When children want ‘out’ of God’s family

How parents can pre-empt and respond to a child’s rejection of Christianity.

In this series of articles, we have looked at how the children of believers belong to God’s family, growing up into the faith of their parents and being included in the sacraments of the Church—baptism and communion.

But it would be wrong to conclude that this is always a straightforward process with a guaranteed outcome. Yes, the Bible urges parents to bring their children up in the Christian faith, trusting that ‘even when they are old they will not turn from it’ (Proverbs 22:6). But at the same time, the Bible acknowledges that sometimes, children do walk away.
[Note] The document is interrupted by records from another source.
-- ==== Sys2Proof/Laws/State.lean ====
section
/-! SUPPORT. What each named update of the state leaves alone, field by field, and what the changed field becomes: no later
proof unfolds a record update. -/

namespace Sys2Proof.Machine

variable (s : State)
A real experience for many parents

Ann Cunningham from MU Sydney knows firsthand what this feels like:

You can feel alone—as though you are the only ones whose child has rejected the faith. You can also feel a sense of shame—as if you have somehow failed your child and God. Sadly, there can be perceived or real judgment from other parents or church workers.

At home, you can feel like you’re walking on eggshells around your child—trying to discern when to talk and when to stay silent, how to love unconditionally but not condone their new set of beliefs and associated behaviour. It teaches you about God’s love—God loves us wayward creatures, so how much more should we strive to love our children!

You’re in good company

The Bible—even the formulaic book of Proverbs—admits that raising children doesn’t always go to plan: 

A foolish son brings grief to his father
    and bitterness to the mother who bore him. (17:25)

There were many kings of Israel and Judah who did not follow in their fathers’ footsteps, like Ahaz: ‘Unlike … his father he did not do what was right in the eyes of the Lord’ (2 Kings 16:2). Ezekiel 18 is all about a hypothetical family where a father, who is just and righteous, has a son who turns out to be the exact opposite.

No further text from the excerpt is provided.